Some readings on calculations for $pi$ are listed below:

  • David H. Bailey, Peter B. Borwein and Simon Plouffe: On the Rapid Computation of Various Polylogarithmic Constants. Mathematics of Computation 66(218): 903–913, 1997.

  • David H. Bailey: the BBP Algorithm for Pi. September 17, 2006. <http://crd-legacy.lbl.gov/~dhbailey/dhbpapers/>

  • Daisuke Takahashi: Parallel implementation of multiple-precision arithmetic and 2, 576, 980, 370, 000 decimal digits of pi calculation. Parallel Computing 36(8): 439-448, 2010.

Nonblocking Point-to-Point Communication

The MPI_SEND and MPI_RECV are blocking:

  • The sender must wait till the message is received.

  • The receiver must wait till the message is sent.

For synchronized computations, this is desirable.

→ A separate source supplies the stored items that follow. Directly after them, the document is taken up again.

/-- The geometry of R177 over the panes open here. -/
def Dev.panesTile (d : Dev) (p : List Byte) : Bool :=
  let ps := (d.panesOf (pMosaic p)).map (fun c => c.2.params)
  let inside := ps.all (fun q => decide (pPaneX q + pWidth q ≤ pFullW q) && decide (pPaneY q + pHeight q ≤ pFullH q))
  let apart := ps.zipIdx.all (fun x => ps.zipIdx.all (fun y => x.2 == y.2 || !overlap x.1 y.1))
  let area := (ps.map (fun q => pWidth q * pHeight q)).foldl (· + ·) 0
  inside && apart && (bit (pFlags p) 2 || area == pFullW p * pFullH p)

/-- The panes of a mosaic that the ring reports open on other members (R321). -/
def Dev.remotePanes (d : Dev) (p : List Byte) : List PaneReport :=
  if bit (pFlags p) 2 then d.ring.panes.filter (fun r => r.mosaic == pMosaic p && decide (r.state < 2)) else []

/-- Panes of the mosaic that are open, here or reported by the ring (R178, R321). -/
def Dev.panesOpen (d : Dev) (p : List Byte) : Nat :=
  (d.panesOf (pMosaic p)).length + (d.remotePanes p).length

/-- D_MOS of R314: over MOSAIC_ID and the shared fields, in the order of R177. -/
def dMos (p : List Byte) : Nat :=
  crcOf 3 [] (leBytes 2 (pMosaic p) ++ leBytes 1 (pClass p) ++ leBytes 1 (pFormat p) ++ leBytes 1 (pProfile p) ++ leBytes 1 (pLevel p) ++
    leBytes 1 (pTier p) ++ leBytes 1 (pFlags p % 128) ++ leBytes 4 (pRateNum p) ++ leBytes 4 (pRateDen p) ++ leBytes 4 (pActive p) ++ leBytes 1 (pLag p) ++
    leBytes 1 (pStructure p) ++ leBytes 1 (pRefs p) ++ leBytes 1 (pTlayers p) ++ leBytes 1 (pRcMode p) ++ leBytes 4 (pIdrPeriod p) ++
    leBytes 2 (pFullW p) ++ leBytes 2 (pFullH p) ++ leBytes 4 (pDelay p))

/-- What the ring reports against this pane (R321). -/
def Dev.ringDisagrees (d : Dev) (p : List Byte) : Bool :=
  bit (pFlags p) 2 && d.ring.panes.any (fun r => r.mosaic == pMosaic p && (r.dMos != dMos p || r.dUs != pDelay p))

/-- The conditions of R421 for the proxy channel: the output size and rate, the format and ACTIVE_US. -/
def Dev.proxyOk (d : Dev) (p : List Byte) : Bool :=
  let n := d.getF F.PREVIEW_RATE_NUM
  let m := d.getF F.PREVIEW_RATE_DEN
  decide (pWidth p = d.getF F.PREVIEW_OUT_SIZE_W) && decide (pHeight p = d.getF F.PREVIEW_OUT_SIZE_H) &&
  decide (pRateNum p * m = pRateDen p * n) && decide (1 ≤ pFormat p) && decide (pFormat p ≤ 3) &&
  decide (1 ≤ pActive p) && decide (pActive p * 16 * n ≤ 15 * 1000000 * m)

/-- The checks of START-CHANNEL (R155, R163, R177, R178, R321, R421). -/
def chkStartChannel (n : Nat) (d : Dev) : Option (Status × Nat) :=
  let p := (d.chan n).params
  if 128 ≤ n ∨ d.chanState n = 0 then some (.badParam, 0x08)
  else if d.chanState n ≠ 1 then some (.busy, 0x08)
  else if pClass p = 0 ∧ d.getF F.CHAN_DELAY_D_US n < d.dMinNow p then some (.badParam, 0x15)
  else if pSource p = 1 ∧ d.proxyOk p = false then some (.badParam, 0x16)
  else if pMosaic p ≠ 0 ∧ d.ringDisagrees p = true then some (.badParam, 0x17)
  else if pMosaic p ≠ 0 ∧ d.panesOpen p < pPanes p then some (.busy, 0x08)
  else if pMosaic p ≠ 0 ∧ d.panesTile p = false then some (.badParam, 0x17)
  else none

/-- The largest Δ of the panes of a mosaic, which every pane uses (R178); what those on other members add is open (log entry 96). -/
def Dev.mosaicDelta (d : Dev) (p : List Byte) (dd : Nat) : Nat :=
  let own := (d.panesOf (pMosaic p)).foldl (fun m c => max m (refDist c.2.params (d.getF F.CHAN_DELAY_D_US c.1))) (refDist p dd)
  let there := d.remotePanes p
  if there.isEmpty then own else max own (Config.remoteDelta (pMosaic p) (there.map (·.pane))).toNat

/-- Every row of a held picture has arrived (R209). -/
def Pic.arriveAll (p : Pic) (rows ns : Nat) : Pic :=
  { p with plan := none, complete := false, bits := 0, dropped := false, rows := (List.range rows).map (fun r => { row := r, arrival := some ns }) }

/-- A channel starts (R163, R174, R180, R222). -/
def Dev.startChannel (d : Dev) (n : Nat) : Dev :=
  let c := d.chan n
  let p := c.params
  let dd := d.getF F.CHAN_DELAY_D_US n
  let delta := if pMosaic p = 0 then refDist p dd else d.mosaicDelta p dd
  let frozen : Bool := match c.harvest with | some h => h.phase == .frozen | none => false
  let held := match c.harvest with | some h => h.held | none => []
  let pics := if frozen then (c.pics.filter (fun q => held.contains q.index)).map (fun q => q.arriveAll (pRows p) d.ns) else []
  let c1 := { c with
    lineage := if c.everStarted then (c.lineage + 1) % 2 ^ 32 else 1, everStarted := true, stealDly := d.getF F.DISPATCH_TIMERS_STEAL_DLY,
    xstealDly := d.xstealNow, margin := d.marginNow, startTick := d.tick, affinity := [], firstPic := if frozen then held.head? else none, awaited := if frozen then none else some 0,
    discontinuity := false, expect := [], pics := pics, seq := 0, rap := none, idr := none, eos := false, lastPlanned := none, equinox := none, lastSent := none,
    figures := [], lastBp := none, au := none, lastClosed := none, lastAccepted := none, notes := [], peerNotes := [], digests := [], peerDigests := [], lastPeer := none,
    stopping := if frozen then some { drain := true, close := false } else none }
  let d1 := (d.putChan n c1).setChanState n 2
  let d2 := d1.setF F.CHAN_DMIN_D_MIN_US (d.dMinNow p) n
  let panes := if pMosaic p = 0 then [n] else (d2.panesOf (pMosaic p)).map (·.1)
  let d3 := Dev.each panes (fun m d => (d.setF F.CHAN_STATE_REF_DIST delta m).setF F.CHAN_STATE_TLAYERS (tlayersUsed (d.chan m).params delta) m) d2
  let d4 : Dev := { d3 with twin := { d3.twin with vigilTick := d3.tick } }
  let d5 := if d4.isPaired ∧ pSource p = 0 ∧ d4.role = 3 then d4.beginJoin n else d4.setLockState n .alone
  ((d5.showTx n).showShed).updHolds

/-- START-CHANNEL (R180). On a VIGIL unit the channel is JOINING, with DETAIL 0x03 where the peer has not started it (R290). -/
def runStartChannel (c : Ctx) (n : Nat) (d : Dev) : Dev :=
  let peer := !((d.chan n).peerDigests).isEmpty
  let d1 := (d.startChannel n).commitPoint c
  let detail := if (d1.chan n).lock == .joining ∧ peer = false then 3 else 0
  let p := (d1.chan n).params
  let r := leBytes 4 (d1.chan n).lineage ++ leBytes 4 (if pClass p = 1 then 0 else d1.getF F.CHAN_DMIN_D_MIN_US n)
  (d1.finish c 0x0203 .ok detail r).endStop n

/-! ### STOP-CHANNEL and CLOSE-CHANNEL -/

/-- The stop of R180, from its commit point on. -/
def Dev.applyStop (d : Dev) (n : Nat) (s : Stopping) : Dev :=
  let rows := pRows (d.chan n).params
  let d0 := (d.putChan n { d.chan n with stopping := some s, stopAt := none }).setChanState n 3
  let pics := (d0.chan n).pics.filter (fun p => !p.gone rows)
  let drop := fun (k : Nat) (d : Dev) => (d.cancelFrom n k 0).updPic n k (fun p => { p with dropped := true })
  let d1 :=
    if s.drain then Dev.each (pics.filter (fun p => !p.accepted)) (fun p d => drop p.index d) d0
    else Dev.each pics (fun p d =>
      if (List.range rows).any (fun r => (p.row r).departed) then
        let left := (List.range rows).filter (fun r => !(p.row r).departed)
        let e := Dev.each left (fun r d => if (d.rowOf n p.index r).lane.isSome then d else d.cancelRow n p.index r) d
        Dev.each left (fun r d => if (d.rowOf n p.index r).lane.isSome then d else (d.updRow n p.index r (fun x => { x with phase := .issued })).startRescue n p.index r false) e
      else drop p.index d) d0
  ((d1.putChan n (d1.chan n).freeSlots).showShed.updHolds).endStop n

/-- The stop a mode transition makes (R15): a DEFERRED channel codes the picture whose row 0 has been issued to its end. -/
def Dev.modeStop (d : Dev) (n : Nat) : Dev :=
  let c := d.chan n
  if pClass c.params = 0 then d.applyStop n { drain := true, close := false, logged := true }
  else
    let d0 := (d.putChan n { c with stopping := some { drain := true, close := false, logged := true } }).setChanState n 3
    let later := c.pics.filter (fun p => p.plan.isNone)
    let d1 := Dev.each later (fun p d => (d.cancelFrom n p.index 0).updPic n p.index (fun q => { q with dropped := true })) d0
    let d2 := d1.putChan n { d1.chan n with pics := (d1.chan n).pics.filter (fun p => !(p.dropped && p.lines.isEmpty)) }
    (d2.showShed.updHolds).endStop n

/-- The checks of STOP-CHANNEL. -/
def chkStopChannel (n mode : Nat) (d : Dev) : Option (Status × Nat) :=
  if 128 ≤ n ∨ d.chanState n = 0 then some (.badParam, 0x08)
  else if 2 ≤ mode then some (.badParam, 0x08)
  else if d.chanState n ≠ 2 then some (.busy, 0x08) else none

/-- STOP-CHANNEL (R180): on a LOCKED channel through a proposal (R289). -/
def runStopChannel (c : Ctx) (n mode : Nat) (d : Dev) : Dev :=
  if d.proposes n then d.propose c 0x0204 [n] (leBytes 1 n ++ leBytes 1 mode ++ leBytes 2 0)
  else (d.commitPoint c).applyStop n { drain := mode == 0, close := false, client := c.client, tag := c.tag, reply := true }

/-- The checks of CLOSE-CHANNEL. -/
def chkCloseChannel (n : Nat) (d : Dev) : Option (Status × Nat) :=
  if 128 ≤ n ∨ d.chanState n = 0 then some (.badParam, 0x08) else if d.chanState n = 3 then some (.busy, 0x08) else none

/-- CLOSE-CHANNEL (R180): a STARTED channel first makes an ABORT stop. -/
def runCloseChannel (c : Ctx) (n : Nat) (d : Dev) : Dev :=
  if d.chanState n = 2 then
    if d.proposes n then d.propose c 0x0202 [n] (leBytes 1 n ++ leBytes 3 0)
    else (d.commitPoint c).applyStop n { drain := false, close := true, client := c.client, tag := c.tag, reply := true }
  else ((d.freeChannel n).commitPoint c).finish c 0x0202 .ok

/-! ### RECONFIGURE-CHANNEL (R179) -/

/-- A block with the fields that may change on a STARTED channel at 0. -/
def fixedFields (p : List Byte) : List Byte :=
  p.take 6 ++ leBytes 1 (pFlags p % 128 / 2 * 2) ++ (p.drop 7).take 48 ++ leBytes 2 0 ++ (p.drop 57).take 3 ++ leBytes 3 0 ++ (p.drop 63).take 1 ++
  leBytes 18 0 ++ leBytes 4 0 ++ (p.drop 86).take 18 ++ leBytes 8 0 ++ p.drop 112

/-- The checks of RECONFIGURE-CHANNEL. -/
def chkReconfigure (block : List Byte) (d : Dev) : Option (Status × Nat) :=
  let n := pChannel block
  if 128 ≤ n then some (.badParam, 0x11)
  else if d.chanState n = 0 then some (.badParam, 0x08)
  else if d.chanState n = 3 then some (.busy, 0x08)
  else if d.chanState n = 2 ∧ fixedFields block ≠ fixedFields (d.chan n).params then some (.busy, 0x08)
  else d.openChecks n block true

/-- New values recorded on a STARTED channel, to take effect from picture `at_` on (R179). -/
def Dev.recordNext (d : Dev) (n at_ : Nat) (block : List Byte) : Dev :=
  d.putChan n { d.chan n with next := some (cleanBlock block), nextAt := at_, forceIdr := (d.chan n).forceIdr || bit (pFlags block) 7 }

/-- RECONFIGURE-CHANNEL. -/
def runReconfigure (c : Ctx) (block : List Byte) (d : Dev) : Dev :=
  let n := pChannel block
  if d.chanState n = 2 then
    if d.proposes n then d.propose c 0x0205 [n] block
    else ((d.recordNext n 0 block).commitPoint c).finish c 0x0205 .ok 0 (d.openResults block)
  else
    let d1 := d.installBlock n (cleanBlock block)
    ((d1.updHolds).commitPoint c).finish c 0x0205 .ok 0 (d1.openResults block)

/-! ### FORCE-EQUINOX and QUERY-CHANNEL -/

/-- The checks of FORCE-EQUINOX. -/
def chkForceEquinox (n : Nat) (d : Dev) : Option (Status × Nat) :=
  if 128 ≤ n ∨ d.chanState n = 0 then some (.badParam, 0x08) else if d.chanState n ≠ 2 then some (.busy, 0x08) else none

/-- FORCE-EQUINOX (R166): the next picture is IDR, agreed with the twin where the channel is LOCKED. -/
def runForceEquinox (c : Ctx) (n : Nat) (d : Dev) : Dev :=
  if d.proposes n then d.propose c 0x0206 [n] (leBytes 1 n ++ leBytes 3 0)
  else
    let k := d.nextUnissued n
    let d1 := d.putChan n { d.chan n with equinox := some k }
    (d1.commitPoint c).finish c 0x0206 .ok 0 (leBytes 8 k)

/-- The code of a lockstep state (R504): 0xFF where the unit is not paired. -/
def Dev.lockCode (d : Dev) (n : Nat) : Nat :=
  if d.isPaired = false then 0xFF
  else match (d.chan n).lock with
    | .alone => 0 | .joining => 1 | .locked => 2 | .unverified => 3 | .left => 4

To overlap the communication with the computation, we may prefer the use of nonblocking communication operations:

  • MPI_ISEND for the Immediate send; and

  • MPI_IRECV for the Immediate receive.

The status of the immediate send/receive

  • can be queried with MPI_TEST; or

  • we can wait for its completion with MPI_WAIT.

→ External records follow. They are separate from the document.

/-- A frame begins on a port. -/
def Dev.beginFrame (d : Dev) (p : Nat) : Dev :=
  let x := d.aport p
  let role := d.getF F.AUDIO_P_CFG_ROLE p
  let d1 := if d.maskDue p x.rxTick then d.setF F.AUDIO_P_RX_MASK_ACTIVE (d.getF F.AUDIO_P_RX_MASK_PENDING p) p else d
  let d2 := if d.maskDue p x.txTick then d1.setF F.AUDIO_P_TX_MASK_ACTIVE (d1.getF F.AUDIO_P_TX_MASK_PENDING p) p else d1
  let good := min 64 (x.good + 1)
  let was := d2.flag F.AUDIO_P_STATUS_CLK_GOOD p
  let lost := d2.flag F.AUDIO_P_STATUS_LOST p
  let back := !was && (good == 64 || role == 1)
  -- master ports on AMCLK change over at a frame start (R434)
  let src := d2.flag F.AUDIO_P_CFG_CLK_SRC p && role == 1
  let ok := d2.getF F.AUDIO_STATUS_AMCLK_STATE == 2
  let on := d2.flag F.AUDIO_P_STATUS_ON_AMCLK p
  let leave := src && on && !ok
  let return_ := src && !on && ok
  let fresh := back || (return_ && x.silent)
  let x1 := { d2.aport p with
    lastFrame := d.tick, good := good, glitchRun := 0, silent := (x.silent || leave) && !return_
    din := if fresh then fadeIn d.tick x.din else x.din }
  let x2 := if back then { x1 with rxFill := 4, txFill := 4 } else x1
  let slips := d2.portSlips p && was
  let (tx, slip) := if slips then slipOut x2.txFill else (x2.txFill, false)
  let x3 := { x2 with txFill := tx, rxFill := if slips then min 8 (x2.rxFill + 1) else x2.rxFill }
  let d3 := ((d2.putAport p x3).setFlag F.AUDIO_P_STATUS_CLK_GOOD (was || back) p).setFlag F.AUDIO_P_STATUS_LOST (lost && !back) p
  let d4 := (d3.setFlag F.AUDIO_P_STATUS_ON_AMCLK ((on && !leave) || return_) p).setF F.AUDIO_P_STATUS_SLIP_FILL x3.rxFill p
  let d5 := if back && lost then d4.audioEvent 2 p 0 1 else d4
  let d6 := (d5.slipped p slip).count C.AUDIO_P_FRAMES p
  let outs := if slips then x2.txOut x2.txFill else d6.doutFrame p
  let slot := fun (s : Nat) => if bit (d6.getF F.AUDIO_P_TX_MASK_ACTIVE p) s && d6.flag F.AUDIO_P_STATUS_CLK_GOOD p then some (getAt 0 outs s) else none
  (d6.emit (.tdm p ((List.range (d6.getF F.AUDIO_P_CFG_SLOTS p)).map slot))).showFades

/-- FRAME_START: an FS edge `clocks` bit clocks after the last frame start (R429, R434). -/
def Dev.frameStart (d : Dev) (p clocks : Nat) : Dev :=
  let x := d.aport p
  let role := d.getF F.AUDIO_P_CFG_ROLE p
  if d.audioRuns = false ∨ role = 0 then d
  else if role = 1 ∨ clocks = 32 * d.getF F.AUDIO_P_CFG_SLOTS p ∨ x.good = 0 then d.beginFrame p
  else
    let run := if x.glitchPos = clocks ∧ x.glitchRun ≠ 0 then x.glitchRun + 1 else 1
    let d1 := ((d.putAport p { x with glitchPos := clocks, glitchRun := run }).count C.AUDIO_P_GLITCH p).audioEvent (d.getF F.AUDIO_LAST_EVENT_CAUSE) p 0 4
    if 3 ≤ run then d1.beginFrame p else d1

The specification of the MPI_ISEND command

MPI_ISEND(buf, count, datatype, dest, tag, comm, request)

is in Table 10.

Table 10 Specification of the MPI_ISEND command.

parameter

description

buf

address of the send buffer

count

number of elements in send buffer

datatype

datatype of each send buffer element

dest

rank of the destination

tag

message tag

comm

communicator

request

communication request (output)

The sender should not modify any part of the send buffer after a nonblocking send operation is called, until the send completes.

The specification of the MPI_IRECV command

MPI_IRECV(buf, count, datatype, source, tag, comm, request)

is in Table 11.

Table 11 Specification of the MPI_IRECV command.

parameter

description

buf

address of the receive buffer

count

number of elements in receive buffer

datatype

datatype of each receive buffer element

source

rank of source or MPI_ANY_SOURCE

tag

message tag or MPI_ANY_TAG

comm

communicator

request

communication request (output)

The receiver should not access any part of the receive buffer after a nonblocking receive operation is called, until the receive completes.

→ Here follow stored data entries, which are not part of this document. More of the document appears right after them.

-- ==== Sys2Proof/Machine/Pressure.lean ====
section
/-! DEFINITION. What injecting perturbations do to the commands they name (R491, R492): jitter on placements and takes, back-pressure on
a consumer, delayed responses, inverted line bits. A delay itself shows in when a command comes, which its sender decides. -/
namespace Sys2Proof.Machine

/-- Whether dispatch jitter acts on cluster `c`. -/
def Dev.jittered (d : Dev) (c : Nat) : Bool := d.injecting 0 && bit (d.pertTarget 0) c

/-- One draw of jitter for each task of `new` that `old` did not hold. -/
def Dev.jitterPlaced (old : List Task) (d : Dev) : Dev :=
  Dev.each (d.tasks.filter (fun (t : Task) => !old.any (fun u => u.token == t.token)))
    (fun t d => if d.jittered (t.engine / 16) then d.drawInject 0 else d) d

/-- A placement under jitter (R219). -/
def Dev.placing (d : Dev) (f : Dev → Dev) : Dev := Dev.jitterPlaced d.tasks (f d)

/-- A take by engine `e` under jitter (R220, R221). -/
def Dev.taking (d : Dev) (e : Nat) (f : Dev → Dev) : Dev :=
  let d1 := f d
  if d.runOf e = none ∧ (d1.runOf e).isSome = true ∧ d1.jittered (e / 16) = true then d1.drawInject 0 else d1

/-- The cluster whose ready lists a steal of engine `e` would take from. -/
def Dev.stealFrom (d : Dev) (e : Nat) : Nat := match d.stealChoice e with | some (t, _) => t.engine / 16 | none => e / 16

/-- A consumer that back-pressure stalls takes nothing (R491). -/
def Dev.unlessStalled (d : Dev) (fifo i : Nat) (f : Dev → Dev) : Dev := if d.stalled fifo i then d else f d

/-- A read whose response is held (R491): the read that is about to complete is the oldest issued on its pseudo-channel. -/
def Dev.delaying (d : Dev) (n : Nat) (f : Dev → Dev) : Dev :=
  let hit := d.injecting 2 && bit (d.pertTarget 2) (n / 32) &&
    (match (d.pc n).issued with | q :: _ => bit (d.pertTarget 2) (4 + q.port.val) | [] => false)
  f (if hit then d.drawInject 2 else d)

/-- TARGET of the lane bit errors that names a lane. -/
def laneTarget : LinkLane → Nat
  | .sensor n => n.val
  | .twin n => 256 + n.val
  | .ring n => 512 + n.val

/-- A marker slot of a lane passes: the bursts of bit errors of its period are counted; how many the generator makes is open. -/
def Dev.bursts (d : Dev) (l : LinkLane) : Dev :=
  if d.injecting 3 && d.pertTarget 3 % 1024 == laneTarget l then ((d.inject 3 (d.freeBits 16))).drawn else d

end Sys2Proof.Machine
end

After the call to MPI_ISEND or MPI_IRECV, the request can be used to query the status of the communication or wait for its completion.

To wait for the completion of a nonblocking communication:

MPI_WAIT (request, status)

with specifications in Table 12.

Table 12 Specification of the MPI_WAIT command.

parameter

description

request

communication request

status

status object

To test the status of the communication:

MPI_TEST (request, flag, status)

with specifications in Table 13.

Table 13 Specification of the MPI_TEST command.

parameter

description

request

communication request

flag

true if operation completed

status

status object

Exercises

  1. Adjust the fanning out of the array of integers so it works for any number \(p\) of processors where \(p = 2^k\) for some \(k\). You may take the size of the array as an integer multiple of \(p\). To illustrate your program, provide screen shots for \(p = 8, 16\), and 32.

  2. Run the program of the previous exercise on the supercomputer, for \(p = 8, 16, 32, 64\), and 128.

    For each run, report the wall clock time.

  3. Complete the summation and the fanning in of the partial sums, extending the program. You may leave \(p = 8\).